The UK has quietly passed a law that gives legal teeth to the country’s digital identity ecosystem — and, inevitably, a few new headaches for the companies expected to use it. The Data (Use and Access) Act 2025 turns “trust frameworks” and “digital verification services” from polite white-paper jargon into enforceable reality.
The quiet revolution in data law
While most headlines chased AI regulation and election drama, Parliament slipped through a law that will shape how every citizen and business verifies identity online.
The new act gives statutory status to the UK trust framework — a set of rules and certification schemes for companies that verify people or data attributes online.
“Trust frameworks will create confidence that digital identities are secure, private and portable.” — Department for Science, Innovation and Technology, 2025
Translation: the government would like you to trust that it has finally figured out digital identity, twenty-odd years after trying it the first time.
What does the act actually do?
The act introduces digital verification services (DVS) — providers that check who you are or what rights you have via the internet — and places them under a regulated trust framework.
Key provisions include:
- a register of certified providers, so we know who’s playing by the rules
- a trust mark, the digital equivalent of a government-approved sticker
- a data gateway giving verified providers controlled access to certain government datasets
- audit and enforcement powers for the Secretary of State
It’s essentially the GDPR of identity: everyone is responsible, everything must be logged, and someone in Westminster can revoke your badge if you mess up.
Why does it matter for businesses?
1. Legal clarity (finally)
Until now, “trust frameworks” lived in consultation limbo.

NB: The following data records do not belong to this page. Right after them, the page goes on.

/-- Every access word lies in exactly one row of the opcode map, and it is the row of the instruction the
decoder reads (30 R73, whose sentence on the partition the spec marks as derived). -/
def Obligations.RowsPartitionAccessWords : Prop :=
  ∀ w : AccessWord, (opcodeMap.filter fun r => r.covers w).map Row.mnemonic = [mnemonic (decode w)]

/-- The decoder reads every bit of an access word but the ignored ones, and the encoder puts 0 in those:
two words decode alike exactly where their kept bits agree, and encoding a decoded word gives its kept
bits. Ignored are `D[7:3]` of a CTRL write, `D[7:1]` of a CRC_CTRL write and `D` of a read; the byte of any
other write is an operand and stays whole (30 R77, R80; 41 R142; log 14). -/
def Obligations.DecoderReadsTheKeptBits : Prop :=
  let kept (w : AccessWord) : AccessWord :=
    if w &&& 0x800#12 = 0x000#12 then w &&& 0xF00#12
    else if w &&& 0x700#12 = 0x000#12 then w &&& 0xF07#12
    else if w &&& 0x700#12 = 0x400#12 then w &&& 0xF01#12
    else w
  (∀ v w : AccessWord, decode v = decode w ↔ kept v = kept w) ∧
  ∀ w : AccessWord, encode (decode w) = kept w

/-- A write with any value in an ignored bit does what the same write with 0 there does, in every state:
CTRL, STATUS, CRC_CTRL, the ignored writes; and a read's data field is ignored (30 R77; 41 R142, R146;
43 R198). So the word that an assembler writes, with 0 in every ignored bit (30 R80), runs as the instruction
itself. -/
def Obligations.IgnoredBitsHaveNoEffect : Prop :=
  ∀ (d : Byte) (s : State),
    exec (decode (accessWord true 0x0#3 d)) s = exec (decode (accessWord true 0x0#3 (d &&& 0b00000111#8))) s ∧
    exec (decode (accessWord true 0x1#3 d)) s = exec (decode (accessWord true 0x1#3 (d &&& 0b00110000#8))) s ∧
    exec (decode (accessWord true 0x4#3 d)) s = exec (decode (accessWord true 0x4#3 (d &&& 0b00000001#8))) s ∧
    exec (decode (accessWord true 0x6#3 d)) s = exec (decode (accessWord true 0x6#3 0x00#8)) s ∧
    (∀ o : BitVec 1,
      exec (decode (accessWord true (rsvOffset o) d)) s = exec (decode (accessWord true (rsvOffset o) 0x00#8)) s) ∧
    (∀ off : Offset, exec (decode (accessWord false off d)) s = exec (decode (accessWord false off 0x00#8)) s) ∧
    assemble (.wrStatus d) = 0x900#12 ||| (0b0000#4 ++ (d &&& 0b00110000#8)) ∧
    ∀ i : Instr, (decode (assemble i)).wellFormed = true ∧ exec (decode (assemble i)) s = exec i s

/-- The sample decodes of 95_test_vectors.md, section "Decode", and the words 0xD68 and 0xA78 of its sections
"CRC unit registers" and "Register accesses" (43 R195; 41 R143). -/
def Obligations.SampleWordsDecode : Prop :=
  decode 0x8F9#12 = .start ∧ decode 0x807#12 = .cmdRsv 1#1 ∧ decode 0xC03#12 = .crcInit ∧
  decode 0xC02#12 = .crcCtrlNop ∧ decode 0x7AB#12 = .rdRsv 1#1 ∧ decode 0xB00#12 = .wrRsv 0#1 0x00#8 ∧
  decode 0x0FF#12 = .rdCtrl ∧ decode 0xD68#12 = .crcFeed 0x68#8 ∧ decode 0xA78#12 = .wrData 0x78#8

/-- A byte access at an offset does what 20_memory.md R50's table gives the offset: its read column and
its write column. -/
def Obligations.RegisterWindowAgreesWithRows : Prop :=
  ∀ (off : Offset) (d : Byte) (s : State),
    exec (decode (accessWord true off d)) s = .next (windowWrite off d s) ∧
    exec (decode (accessWord false off d)) s = .next { s with reads := s.reads ++ [windowByte off s] }

/-! Turns (20_memory.md R57; 00_scope.md R14) -/

/-- A step at a host access runs the instruction the access word decodes to, the turn being off the agenda
and counted (20 R57; 30 R71). -/
def Obligations.StepRunsDecodedAccess : Prop :=
  ∀ (s : State) (w : AccessWord), nextTurn s = accessTurn w →
    step s = exec (decode w) { s with agenda := s.agenda.tail, steps := s.steps + 1 }

/-- What the host puts where the next step fetches runs next (the model's convention, log 2). -/
def Obligations.FetchedWordRunsNext : Prop :=
  ∀ (s : State) (nbits w : Nat) (i : Instr), decodeTableWord nbits w = some i →
    step (s.withFetchWord nbits w) = exec i { s with steps := s.steps + 1 }

/-- With no turn scripted, the turn is the environment's, whatever it is (the model's convention, log 1). -/
def Obligations.EmptyAgendaAsksEnvironment : Prop :=
  ∀ s : State, s.agenda = [] →
    step s = takeTurn (Config.environment s) { s with steps := s.steps + 1 }

/-- Reset takes precedence over any action of its instant; it sets every piece of state to its reset
value, abandons a phase in flight without an event of its own, and appends `Reset` (70 R250). After it the
engine is IDLE and STATUS reads 0x00. That the other action of the instant does not happen is the model's
reading of "takes precedence" (log 7). -/
def Obligations.ResetTakesPrecedence : Prop :=
  ∀ s : State, (nextTurn s).reset = true →
    ∃ t, step s = .next t ∧
      t = { cmd := 0b000#3, done := false, busy := false, opened := false, nack := false, err := false,
            wcol := false, data := 0x00#8, phase := .none, crcAcc := 0x00#8,
            hist := s.hist ++ [.reset], reads := s.reads, agenda := s.agenda.tail, steps := s.steps + 1 } ∧
      t.mode = .idle ∧ statusByte t = 0x00#8

/-- A host access of any other width than one byte that touches an address of the window is refused (20 R51),
also one that starts below it, and one of width 0 at an address of it: these two are the model's reading,
log 10. -/
def Obligations.NonByteAccessRefused : Prop :=
  ∀ (s : State) (a : BusAccess), nextTurn s = ⟨false, .bus a⟩ → a.width ≠ 1 →
    a.addr < Config.base + 8 → Config.base < a.addr + max a.width 1 → step s = .refused (.accessWidth a.width)

/-- A byte access on the host's bus at BASE + OFF is the access its access word stands for (30 R71). -/
def Obligations.ByteAccessIsItsAccessWord : Prop :=
  ∀ (s : State) (rest : List Turn) (isWrite : Bool) (off : Offset) (d : Byte),
    step { s with agenda := ⟨false, .bus ⟨isWrite, Config.base + off.toNat, 1, d⟩⟩ :: rest } =
      step { s with agenda := accessTurn (accessWord isWrite off d) :: rest }

/-- An access that touches no address of the window leaves the block alone (the model's convention,
log 11). -/
def Obligations.AccessOutsideWindowIsNotOurs : Prop :=
  ∀ (s : State) (a : BusAccess), nextTurn s = ⟨false, .bus a⟩ →
    (a.addr + max a.width 1 ≤ Config.base ∨ Config.base + 8 ≤ a.addr) →
    step s = .next { s with agenda := s.agenda.tail, steps := s.steps + 1 }

/-! Bus phase commands (40_bus_commands.md) -/

/-- Every host write to CTRL, for every byte written: busy, NOP, reserved code, no open transaction,
acceptance, in that order (40 R100). -/
def Obligations.CtrlWriteProcedure : Prop :=
  ∀ (v : Byte) (s : State),
    let c : Code := v.extractLsb' 0 3
    exec (decode (accessWord true 0x0#3 v)) s =
      .next
        (if s.busy = true then { s with wcol := true }
         else if c = 0b000#3 then s
         else if c = 0b110#3 ∨ c = 0b111#3 then { s with err := true, done := true }
         else if (c = 0b010#3 ∨ c = 0b011#3 ∨ c = 0b100#3 ∨ c = 0b101#3) ∧ s.opened = false then
           { s with err := true, done := true }
         else { s with cmd := c, phase := kind c, busy := true, done := false })

/-- NOP: its words, no change when not busy, WCOL when busy (40 R101). -/
def Obligations.NopRule : Prop :=
  (∀ w : AccessWord, w &&& 0xF07#12 = 0x800#12 → decode w = .nop) ∧
  (∀ s : State, s.busy = false → exec .nop s = .next s) ∧
  ∀ s : State, s.busy = true → exec .nop s = .next { s with wcol := true }

/-- Every read of a poll after a NOP shows the DONE of before it, so the poll ends only if DONE was already
1 (40 R101's corner case, which the spec marks as derived). -/
def Obligations.PollAfterNopShowsOldDone : Prop :=
  ∀ (s : State) (n : Nat) (rest : List Turn), s.busy = false →
    s.agenda = accesses (.nop :: poll n) ++ rest →
    ∃ v : Byte, v.getLsbD 0 = s.done ∧
      runSteps (n + 1) s = .next { s with
        reads := s.reads ++ List.replicate n v, agenda := rest, steps := s.steps + (n + 1) }

/-- START: its words; accepted whether a transaction is open or not; WCOL when busy; its completion
(40 R102). -/
def Obligations.StartRule : Prop :=
  (∀ w : AccessWord, w &&& 0xF07#12 = 0x801#12 → decode w = .start) ∧
  (∀ s : State, s.busy = false →
    exec .start s = .next { s with cmd := 0b001#3, phase := .start, busy := true, done := false }) ∧
  (∀ s : State, s.busy = true → exec .start s = .next { s with wcol := true }) ∧
  ∀ (s : State) (d : Draw), nextTurn s = engineTurn d → s.phase = .start →
    step s = .next { turnTaken s with
      hist := s.hist ++ [if s.opened = true then .repStart else .start], opened := true, nack := false,
      phase := .none, busy := false, done := true }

The act makes them law, giving businesses a defined standard instead of an endless parade of pilot projects.
2. Real-world impact on hiring and onboarding
This legislation underpins the UK’s plan for mandatory digital IDs by 2029. When that arrives, HR and compliance teams will need systems that can plug directly into approved identity providers.
3. A new layer of compliance bureaucracy
Every certified DVS must meet reporting, inclusion and security requirements. For businesses, that means vendor due diligence just got longer, and privacy policies just got thicker.
Risks hiding in the fine print
- certification costs: becoming a trusted provider won’t be free.
- data handling pressure: with direct access to government datasets comes equally direct liability for breaches.
- constant versioning: the trust framework will evolve, meaning your compliance checklist now has a changelog.
The good news? You’ll have plenty of time to prepare. The bad news? You’ll need it.
Where Programmatic fits in
Programmatic helps organisations turn all this regulation into automated, auditable workflows instead of manual panic.
By embedding certified verification steps directly into contracts and onboarding flows, companies can:
- validate IDs and attributes through approved providers
- log every verification for audit and compliance
- automate approvals and signatures within one secure system
When regulators ask for evidence, Programmatic lets you produce it instantly — without rummaging through email chains.
The bigger picture
The Data (Use and Access) Act is about how trust will function in the digital economy. Once you regulate who can verify truth, you regulate almost everything built on it — employment, finance, even healthcare.
The UK now has the legal scaffolding to make digital identity mainstream. Whether it becomes an elegant bridge or another bureaucratic labyrinth depends on execution.
Either way, companies that start automating compliance now will be the ones still smiling when the next government rebrands this initiative as “Digital Identity 2.0.”